(Records to process)

-- ==== Sys2Proof/Syntax.lean ====
section
/-! DEFINITION. The commands: one constructor per row of spec/opcode_table.json, and the data they carry. -/

namespace Sys2Proof

/-- The two matrix arrays of a core (R78). -/
inductive Arr where
  | warp | weft
  deriving DecidableEq, Repr

/-- The engines that hold a queue, and the sequencer (R10, R34). -/
inductive Eng where
  | seq | warp | weft | vec | copy | sync
  deriving DecidableEq, Repr

/-- What the hardware did wrong in one execution of an array command: the border reports a mismatch although the
sums are right, or block sums of cells come out changed (R93, R94). The fault-free execution is `⟨false, []⟩`. -/
structure ArrFault where
  /-- the border itself is wrong: it reports a mismatch on a correct result (BRD_FAULT, R332) -/
  borderWrong : Bool
  /-- (row i, column j, k-block b, n, p): n × 2^p is added to the exact block sum of cell (i, j) at k-block b -/
  corrupt : List (Nat × Nat × Nat × Int × Int)
  deriving DecidableEq, Repr

/-- A transport packet: the 48-byte header of R274 field by field, and its data. -/
structure Packet where
  op : Byte
  flags : Byte
  dstChip : BitVec 16
  srcChip : BitVec 16
  srcLcore : Byte
  dstLcore : Byte
  tag : BitVec 16
  jobTag : BitVec 16
  length : BitVec 16
  rsv : BitVec 16
  epoch : DWord
  address : DWord
  poison : DWord
  arg : DWord
  data : List Byte
  deriving DecidableEq, Repr

/-- A received flit: 8-byte header word, 244 payload bytes, stored CRC, whether it overlaps an uncorrectable codeword,
and what its lane's codewords that end with it brought: corrected symbols, codewords with corrected symbols, and
uncorrectable codewords (R258, R263, R265, R287). -/
structure Flit where
  header : DWord
  payload : List Byte
  crc : Word
  fecLost : Bool
  symbols : Nat
  corrected : Nat
  uncorrectable : Nat
  deriving DecidableEq, Repr

/-- The outcome of a PCIe read (R487, R497). -/
inductive PcieRead where
  | ok (bytes : List Byte)
  | poisoned (bytes : List Byte)
  | failed
  deriving DecidableEq, Repr

/-- The shared buffer in which an uncorrectable error struck (R435). -/
inductive SharedBuf where
  | router (cluster : Nat) | clusterHub (cluster : Nat) | dieHub
  deriving DecidableEq, Repr

/-- Five management cores (R18), in the order of unit 0x13's locations. -/
inductive Mc where
  | sec | pwc | fab | sch | hlt
  deriving DecidableEq, Repr

/-- A source of the service protocol (R519). -/
inductive SvcSource where
  | portA | portB | sideband
  deriving DecidableEq, Repr

/-- A service request's header and data (R518). -/
structure SvcReq where
  op : Byte
  target : Byte
  rsv : BitVec 16
  length : Word
  offset : DWord
  data : List Byte
  deriving DecidableEq, Repr

/-- What the parts of a start that no register decides did (R513): the first stage whose hardware failed, if any
(self-tests, flash interface, a management core that did not start, memory initialisation, kernels). -/
structure BootEnv where
  selftestOk : Bool
  /-- the stage at which the flash is unreadable (R537): 2 interface, 3 header, 5 sections, 7 record -/
  flashBad : Option Nat
  /-- the pairwise consistency test of the Alias key passes (R529) -/
  pairwiseOk : Bool
  /-- the LMS journal reads correctly (R523) -/
  journalOk : Bool
  pwcOk : Bool
  hltOk : Bool
  memOk : Bool
  kernelsRun : Bool
  fabOk : Bool
  schOk : Bool
  /-- physical cores, arrays (2 × core + array), channels and lid units that fail the kernels (R384) -/
  badArrays : List Nat
  badCores : List Nat
  badChannels : List Nat
  badLidUnits : List Nat
  deriving DecidableEq, Repr

/-- Parts that the known-answer kernels found failing (R384). -/
structure KakResult where
  badArrays : List Nat
  badCores : List Nat
  badChannels : List Nat
  badLidUnits : List Nat
  deriving DecidableEq, Repr

/-- A slice of a load that its source sends through a relay: its number, the relay's chip, and where in the relay's lid
scratchpad it is staged (R377). -/
structure Via where
  slice : Nat
  chip : Nat
  off : Nat
  deriving DecidableEq, Repr

/-- A slice that a relay stages: its address in the lid scratchpad, its length, and its address on the target (R377). -/
structure Staged where
  off : Nat
  len : Nat
  dst : Nat
  deriving DecidableEq, Repr

/-- What the messages of the spec do not carry to the module that takes a LOAD order (R376, R377). On the target: the
parts that failed the kernels, the creation record, the sizes of the sources' regions matched with its own persistent,
its mirror and its static regions, by rank, the bytes the sources send, the step R, and the source's TS_LS_STATE. On a
source: the target's creation record, where its own pair area does not hold it, the slices that go through relays, and
by lost relay where its slices go instead. On a relay: the slices it stages, and those it stages for a lost relay. -/
structure LoadData where
  kernels : KakResult
  creation : List Byte
  ownSizes : List Nat
  mirrorSizes : List Nat
  staticSizes : List Nat
  bytes : Nat
  stepR : Nat
  lsState : Word
  via : List Via
  spareVia : List (Nat × Via)
  staged : List Staged
  spareStaged : List (Nat × Staged)
  deriving DecidableEq, Repr

/-- A HOLD order as its module takes it: the message, and the creation record of the lost chip, from which a member that
is not its partner records dp_part (R380). -/
structure HoldOrder where
  pkt : Packet
  creation : List Byte
  deriving DecidableEq, Repr

/-- What a cluster's temperature sensors read, in 1/16 °C: its four die sensors, and the hottest of its lid slice's
(R464). -/
structure Readings where
  die0 : Int
  die1 : Int
  die2 : Int
  die3 : Int
  lid : Int
  deriving DecidableEq, Repr

/-- What the module's input meter and its board sensors read: input power in W and current in mA, the blades P1 and P2
in mV (R458, R541), coolant inlet and outlet in 0.1 °C (R540). -/
structure MeterReading where
  watts : Nat
  milliamps : Nat
  blade1 : Nat
  blade2 : Nat
  inlet : Int
  outlet : Int
  deriving DecidableEq, Repr

/-- A port reset: of which port, and whether by PERSTx_L or by a PCIe hot reset (R437). -/
structure PortResetBy where
  port : Nat
  perst : Bool
  deriving DecidableEq, Repr

/-- The component that a part of a PLDM firmware transfer belongs to, and the part's offset (R521). -/
structure FwPart where
  component : Nat
  offset : Nat
  deriving DecidableEq, Repr

/-- How an I3C address is assigned (R551). -/
inductive I3cAssign where
  | setdasa (static addr : Nat) | entdaa (addr : Nat)
  deriving DecidableEq, Repr

/-- Instructions of the test access port (R549). -/
inductive TapInstr where
  | bypass | idcode | samplePreload | extest | extestPulse | extestTrain | other
  deriving DecidableEq, Repr

/-- The commands. `core` is a physical core 0–191, `ctx` a context 0–7, `port` a host port (0 A, 1 B), `link` a link
port 0–39 (R257), `ch` an HBM channel 0–255, `cl` a cluster 0–15. -/
inductive Instr where
  -- host commands (R489), taken from SCH's queue of the context named
  | ctxCreate
  | ctxStart (ctx : Nat)
  | ctxSuspend (ctx : Nat)
  | suspendSaveDone (ctx : Nat)
  | ctxResume (ctx : Nat)
  | ctxDestroy (ctx : Nat)
  | ctxZeroingDone (ctx : Nat)
  | regionMap (ctx : Nat)
  | regionUnmap (ctx : Nat)
  | lidConfig (ctx : Nat)
  | windowReg (ctx : Nat)
  | windowDereg (ctx : Nat)
  | ckpt (ctx : Nat)
  | restore (ctx : Nat)
  | diag (ctx : Nat)
  | replan (ctx : Nat)
  | stakeAdd (ctx : Nat)
  | mapout
  | kakRun
  | resetWarm
  | mbxPost (port : Nat) (hi : Word)
  | commandFetch (port : Nat) (r : PcieRead)
  -- sequencer commands (R37): the slot is read from the core's stream
  | nop (core : Nat)
  | seqEnd (core : Nat)
  | jump (core : Nat)
  | call (core : Nat)
  | ret (core : Nat)
  | loop (core : Nat)
  | endloop (core : Nat)
  | stepDecl (core : Nat)
  | phase (core : Nat)
  | drain (core : Nat)
  | notify (core : Nat)
  | waitRelease (core : Nat) (eng : Eng)
  | slotSignal (core : Nat) (eng : Eng)
  -- arrays (R80)
  | matmul (core : Nat) (arr : Arr) (e1 e2 : ArrFault)
  | borderTiebreak (core : Nat) (arr : Arr) (e3 : ArrFault)
  | epilogue (core : Nat) (arr : Arr)
  | epilogueDrainDone (core : Nat) (arr : Arr)
  | accStore (core : Nat) (arr : Arr)
  | accLoad (core : Nat) (arr : Arr)
  | matmulPair (core : Nat) (warp1 warp2 weft1 weft2 : ArrFault)
  -- vector engine (R108)
  | elem (core : Nat)
  | reduce (core : Nat)
  | update (core : Nat)
  | tableLoad (core : Nat)
  -- copy engine (R155)
  | copy (core : Nat)
  | gather (core : Nat)
  | scatter (core : Nat)
  | scatterAdd (core : Nat)
  | segReduce (core : Nat)
  | route (core : Nat)
  | setop (core : Nat)
  | posGather (core : Nat)
  | xdelta (core : Nat)
  | xapply (core : Nat)
  | hash (core : Nat)
  | ceHazardRelease (core : Nat)
  -- synchronisation unit (R184)
  | set (core : Nat)
  | add (core : Nat)
  | sub (core : Nat)
  | watch (core : Nat)
  | suChangeApply (core : Nat)
  | fenceRelease (chip lcore cls epoch : Nat)
  -- memory events
  | hbmWriteTurn (ch : Nat)
  | scrubRead (ch : Nat)
  | repairRecordWrite
  | relocation (ch : Nat)
  | channelMapoutComplete (ch : Nat)
  | hbmAccessTimeout (ch : Nat)
  | bar2Read (port : Nat) (offset len : Nat)
  | bar2Write (port : Nat) (offset : Nat) (bytes : List Byte)
  -- links
  | portTrain (link : Nat) (lock0 lock1 : Bool)
  | negotiationFlit (link : Nat) (flit : Flit)
  | negotiationTimeout (link : Nat)
  | discoveryTimeout (link : Nat)
  | laneDown (link lane : Nat)
  | laneRetrain (link : Nat) (locks : Bool)
  | flitReceive (link : Nat) (flit : Flit)
  | maintenanceFlitSend (link : Nat)
  | replayTimeout (link : Nat)
  | packetForward (arrival : Option Nat) (pkt : Packet)
  | write (pkt : Packet)
  | readReq (pkt : Packet)
  | readResp (pkt : Packet)
  | writeAck (pkt : Packet)
  | writeAckSend (chip lcore cls epoch : Nat)
  | signal (pkt : Packet)
  | atomicReq (pkt : Packet)
  | atomicResp (pkt : Packet)
  | refuse (pkt : Packet)
  | linkState (link : Nat) (pkt : Packet)
  | tableRebuild (table index : Nat)
  -- step protocol
  | stepComplete (ctx : Nat)
  | stDigest (pkt : Packet)
  | voteSend (ctx : Nat)
  | stVote (pkt : Packet)
  | stDecideCommit (pkt : Packet)
  | stDecideReplay (pkt : Packet)
  | stDecidePause (pkt : Packet)
  | stDecideDiag (pkt : Packet)
  | stDecideDiagDone (pkt : Packet)
  | rollbackRestore (ctx : Nat)
  | stRolled (pkt : Packet)
  | stGoRerun (pkt : Packet)
  | stGoHold (pkt : Packet)
  | stGoDiagRun (pkt : Packet)
  | statsPublishDone (ctx : Nat)
  -- failure detector and recovery
  | heartbeatTick
  | kaTimeout (slot : Nat)
  | fdSuspect (pkt : Packet)
  | fdFence (pkt : Packet)
  | stepTimeout (ctx : Nat)
  | rcProbe (pkt : Packet)
  | rcProbeReply (pkt : Packet)
  | probeTimeout (ctx child : Nat)
  | rcFenceReq (pkt : Packet)
  | rcStatus (pkt : Packet)
  | rcOrderRollback (pkt : Packet)
  | rcOrderAdopt (pkt : Packet)
  | rcOrderRebuild (pkt : Packet) (creation : List Byte)
  | rcOrderLoad (pkt : Packet) (load : LoadData)
  | rcOrderResume (pkt : Packet)
  | rcOrderHold (order : HoldOrder)
  | rcOrderStakeAdd (pkt : Packet)
  | rcReady (pkt : Packet)
  -- checkpoint
  | moverPageCopy (ctx : Nat)
  | ckManifestWrite (ctx : Nat)
  | ckAck (pkt : Packet)
  | ckPoolTimeout (ctx : Nat)
  -- errors, hangs, resets
  | monitorSample (mon : Nat) (sample : Int)
  | elWdWait (core : Nat) (eng : Eng)
  | elWdExec (core : Nat) (eng : Eng)
  | elNetHang (cl : Nat)
  | linkCoreHang (link : Nat)
  | elSharedUe (buf : SharedBuf) (recent : List Nat)
  | fatalReport (code : Word)
  | mcCrash (mc : Mc) (imageUe : Bool)
  | powerLoss
  | powerOn (railsOk : Bool)
  -- RESET_L has been low for so long; whether a pulse of 1–10 ms resets; whether it has gone high again (R548)
  | resetL (lowMicros : Nat) (causes released : Bool)
  | bootStart (env : BootEnv)
  | bootBackoffExpiry
  | portReset (port : PortResetBy)
  | hostBeatTimeout (port : Nat)
  | hostLinkDown (port : Nat)
  | irqHoldoffExpiry (port vec : Nat)
  -- BAR0 writes with a row of their own
  | hxVersionWrite (port : Nat) (v : Word)
  | hxCplConsWrite (port : Nat) (v : Word)
  | hxHostBeatWrite (port : Nat) (v : Word)
  | msLatSelWrite (port : Nat) (v : Word)
  | msHbmCfgWrite (port : Nat) (v : Word)
  | elMonCfgWrite (port mon : Nat) (v : Word)
  | elLogClear (port : Nat)
  | tpOvrWrite (port g : Nat) (v : Word)
  | lkPortDisable (port link : Nat) (bit : Bool)
  | lane0Release (port link : Nat)
  | lane1Release (port link : Nat)
  | pwCapWrite (port : Nat) (v : Word)
  | standbyEnter (port : Nat)
  | standbyExit (port : Nat)
  -- BAR0 reads that latch
  | suTimeLoRead (port : Nat)
  | msGranLoRead (port : Nat)
  | tpTblLoRead (port : Nat)
  | elLogData0Read (port : Nat)
  | elClassCntLoRead (port : Nat)
  | pwCtxEnergyLoRead (port ctx : Nat)
  | pwIdleEnergyLoRead (port : Nat)
  | registerWrite (port offset : Nat) (v : Word)
  -- power and thermal
  | phaseReceived (core : Nat) (phaseId : Byte)
  | controlPeriod
  | operatingPointChange (cl : Nat)
  | meterSample (r : MeterReading)
  | excursionGateExpiry
  | droopDetect (cl : Nat)
  | droopEnd (cl : Nat)
  | throttleTick (cl : Nat) (temp : Readings)
  | pwThermTrip (cl : Nat)
  | pwHbmHot (stack : Nat) (temp : Int)
  -- service protocol, updates
  | svcStatus (src : SvcSource) (req : SvcReq)
  | svcWrite (src : SvcSource) (req : SvcReq)
  | svcCommit (src : SvcSource) (req : SvcReq)
  | svcAbort (src : SvcSource) (req : SvcReq)
  | svcProvision (src : SvcSource) (req : SvcReq)
  | svcLifecycle (src : SvcSource) (req : SvcReq)
  | stagingOwnerTimeout
  | flashWriteDone
  | activateFirmware
  -- SPDM (R524), on the DOE mailbox of a port
  | getVersion (port : Nat)
  | getCapabilities (port : Nat)
  | negotiateAlgorithms (port : Nat)
  | getDigests (port : Nat)
  | getCertificate (port slot offset len : Nat)
  | challenge (port slot : Nat) (nonce : List Byte)
  | getMeasurements (port index : Nat) (signed : Bool) (nonce : List Byte)
  -- sideband
  | setEndpointId (eid : Byte)
  | i3cAddressAssign (a : I3cAssign)
  | setEventReceiver (eid : Byte)
  | pldmCapEffecter (watts : Nat)
  | pldmStandbyEffecter (v : Nat)
  | pldmResetEffecter (v : Nat)
  | tapInstruction (i : TapInstr)
  -- module hardware
  | mhLeak
  | mhCoolantHot
  | mhFlowLow
  | mhInputLow (blade : Nat)
  | mhInputHigh (blade : Nat)
  | mhCableRemoved (conn : Nat)
  | mhRefclkLost (port : Nat)
  | mhOscFault
  | pwRegFault (loc : Nat)
  | pcieReadCompletion (core : Nat) (r : PcieRead)
  | pldmFirmwareUpdate (part : FwPart) (data : List Byte)
  | perstDeassert (port : Nat)
  | leakSensorDry
  | keptCodeCopy
  | undoDeltaConvert (ctx : Nat)
  | warmResetDone
  | mcRestartDone (mc : Mc)
  | knownAnswerKernelsDone (r : KakResult)
  deriving DecidableEq, Repr

end Sys2Proof
end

(Brief) Reproduce exactly the lines of the records above from the one with "parts that failed" to the one with "its mirror and", both included, and leave out everything else.

(The completed task)
parts that failed the kernels, the creation record, the sizes of the sources' regions matched with its own persistent,
its mirror and its static regions, by rank, the bytes the sources send, the step R, and the source's TS_LS_STATE. On a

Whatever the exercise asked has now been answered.